> What to work on
The answer must be every line below that contains the string "epoch".

##### Data excerpts #####

-- ==== Sys2Proof/Machine/Drain.lean ====
section
/-! DEFINITION. The attach engine's own events: CLEAN_ANCHOR_WRITE, FINAL_DRAIN_ANCHOR_WRITE, DRAINED (R111, R116 to
R118). -/

namespace Sys2Proof.Machine

/-- The CLEAN anchor write is issued in DETACHING once the hold queue is empty and neither an append nor an anchor write
is in flight (R111). -/
def State.cleanAnchor (s : State) : State :=
  if s.live ∧ s.attach.journal = .detaching ∧ s.hold = [] ∧ s.log.inFlight = [] ∧ s.log.anchor = none then
    s.issueAnchor .attachEngine .clean s.log.head
  else s

/-- CLEAN_ANCHOR_WRITE (R111). -/
def execCleanAnchorWrite (s : State) : Host.Outcome State Fault Refusal := .next s.cleanAnchor

/-- A drain that makes a final anchor write, unless the drain record shows an anchor error (R116). -/
def DrainRecord.writesAnchor (d : DrainRecord) : Bool :=
  (d.origin == some .attached || d.origin == some .detaching) && !d.anchorError

/-- The final drain anchor write is issued once the downstream port is idle (R116). -/
def State.finalDrainAnchor (s : State) : State :=
  if s.live ∧ s.attach.journal = .draining ∧ s.attach.drain.writesAnchor ∧ ¬ s.attach.drain.finalIssued ∧
      s.downstream.idle ∧ s.log.anchor = none then
    State.issueAnchor
      { s with attach := { s.attach with drain := { s.attach.drain with
          finalIssued := true, finalTail := some s.reclaimLimit } } }
      .attachEngine .active s.reclaimLimit
  else s

/-- FINAL_DRAIN_ANCHOR_WRITE (R116). -/
def execFinalDrainAnchorWrite (s : State) : Host.Outcome State Fault Refusal := .next s.finalDrainAnchor

/-- The drain ends: with the result of its final anchor write, or SKIPPED where it makes none and the port is idle
(R116 to R118). -/
def State.endDrain (s : State) : State :=
  if s.live ∧ s.attach.journal = .draining then
    match s.attach.drain.detail with
    | some detail => s.enterDrained detail
    | none => if s.downstream.idle ∧ ¬ s.attach.drain.writesAnchor then s.enterDrained .skipped else s
  else s

/-- DRAINED (R118). -/
def execDrained (s : State) : Host.Outcome State Fault Refusal := .next s.endDrain

end Sys2Proof.Machine
end

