-- ==== Sys2Proof/Machine/Log.lean ====
section
/-! DEFINITION. The log writer's own events: APPEND_TAKE and RECLAMATION_ANCHOR_WRITE (R43, R44, R49, R51). -/

namespace Sys2Proof.Machine

/-! ## The take (R9, R11, R25, R43, R44, R49) -/

/-- A PRE_IMAGE request can be taken for room: fewer than 16 appends in flight, more than 4 free slots (R43). -/
def LogWriter.roomForPreImage (w : LogWriter) : Bool := w.inFlight.length < 16 && 4 < w.freeSlots.toNat

/-- A marker request can be taken for room (R43). -/
def LogWriter.roomForMarker (w : LogWriter) : Bool := w.inFlight.length < 16 && 1 ≤ w.freeSlots.toNat

/-- The request that is taken next: the oldest marker, ahead of the PRE_IMAGE requests that wait, else the oldest
PRE_IMAGE (R43, R86, log entry 10). -/
def LogWriter.nextTake (w : LogWriter) : Option AppendRequest :=
  match if w.roomForMarker then w.frontMarker else none with
  | some m => some m
  | none => if w.roomForPreImage then w.frontPreImage else none

/-- The request leaves the list, takes the sequence `head` and is in flight (R44). -/
def LogWriter.take (w : LogWriter) (r : AppendRequest) (c : Ctx) : LogWriter :=
  { w with head := w.head + 1, inFlight := w.inFlight ++ [{ seq := w.head, ctx := c, failed := false }],
           requests := w.requests.erase r }

/-- A record is counted, and the first sets the first-record sequence (R9). -/
def ContextRecord.countRecord (r : ContextRecord) (q : Seq) : ContextRecord :=
  { r with recordCount := r.recordCount + 1, firstSeq := some (r.firstSeq.getD q) }

/-- A taken append goes to the APPEND requester (R44). -/
def State.handAppend (s : State) (q : Seq) (data : List Byte) : State :=
  { s with downstream := { s.downstream with
      appendList := s.downstream.appendList ++
        [({ request := writeRequest (slotAddress s.items.ringBase s.log.ringSize q) data,
            owner := .append q } : Transaction)] } }

def logLowEvent (w : LogWriter) : Event :=
  { what := .logLow, context := none, address := none, sequence := some w.head, count := some w.freeSlots.toNat }

/-- LOG_LOW after a take (R49). -/
def State.lookLow (s : State) : State :=
  if s.items.watermark ≠ 0 ∧ s.log.logLowArmed ∧ s.log.freeSlots.toNat < s.items.watermark then
    ({ s with log := { s.log with logLowArmed := false } }).raise (logLowEvent s.log)
  else s

/-- A PRE_IMAGE append is taken (R9, R25, R37, R44). -/
def State.takePreImage (s : State) (c : Ctx) (l : Line) (image : List Byte) : State :=
  let q := s.log.head
  let r := s.contexts.get c
  (((({ s with log := s.log.take (.preImage c l image) c }).setContext c (r.countRecord q)).setFilterSeq l q).setStage l
    (.taken q)).handAppend q (preImageBytes q c r.epoch l image)

/-- A marker append is taken (R11, R38, R44, R84). -/
def State.takeMarker (s : State) (kind : MarkerKind) (c : Ctx) (epoch : Epoch) (incomplete : Bool) : State :=
  let q := s.log.head
  ((({ s with log := s.log.take (.marker kind c epoch incomplete) c }).setContext c
    { s.contexts.get c with marker := true }).setProgress c { s.engine.get c with markerSeq := some q }).handAppend q
    (markerBytes q kind c epoch incomplete)

/-- The log writer takes an append while the journal is ATTACHED (R43). LOG_LOW is looked at before LOG_FULL (log entry
19). -/
def State.appendTake (s : State) : State :=
  if s.live ∧ s.attach.journal = .attached then
    match s.log.nextTake with
    | none => s
    | some (.preImage c l image) => (s.takePreImage c l image).lookLow.lookSpace
    | some (.marker kind c epoch incomplete) => (s.takeMarker kind c epoch incomplete).lookLow.lookSpace.runEngines
  else s

/-- APPEND_TAKE (R44). -/
def execAppendTake (_operand : Unit) (s : State) : Host.Outcome State Fault Refusal := .next s.appendTake

/-! ## Reclamation (R51) -/

/-- The condition of R51 on the reclaim limit and the free count. -/
def State.reclaimDue (s : State) : Bool :=
  s.anchorStep ≤ distance s.log.tail s.reclaimLimit ||
  (0 < distance s.log.tail s.reclaimLimit && s.log.freeSlots.toNat ≤ 5)

/-- A reclamation anchor write is issued if it is due (R51, R52). -/
def State.reclaim (s : State) : State :=
  if s.live ∧ s.attach.journal = .attached ∧ s.log.anchor = none ∧ s.reclaimDue then
    s.issueAnchor .logWriter .active s.reclaimLimit
  else s

/-- RECLAMATION_ANCHOR_WRITE (R51). -/
def execReclamationAnchorWrite (s : State) : Host.Outcome State Fault Refusal := .next s.reclaim

end Sys2Proof.Machine
end

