-- ==== Sys2Proof/Machine/Core.lean ====
section
/-! DEFINITION. The machine as the host takes it. -/

def Sys2Proof.core : Host.Core :=
  { State := Sys2Proof.Machine.State, Fault := Sys2Proof.Machine.Fault, Refusal := Sys2Proof.Machine.Refusal,
    step := Sys2Proof.Machine.step, reset := Sys2Proof.Machine.State.reset }
end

#####

> The answer
    (.taken q)).handAppend q (preImageBytes q c r.epoch l image)
def State.takeMarker (s : State) (kind : MarkerKind) (c : Ctx) (epoch : Epoch) (incomplete : Bool) : State :=
  ((({ s with log := s.log.take (.marker kind c epoch incomplete) c }).setContext c
    (markerBytes q kind c epoch incomplete)
    | some (.marker kind c epoch incomplete) => (s.takeMarker kind c epoch incomplete).lookLow.lookSpace.runEngines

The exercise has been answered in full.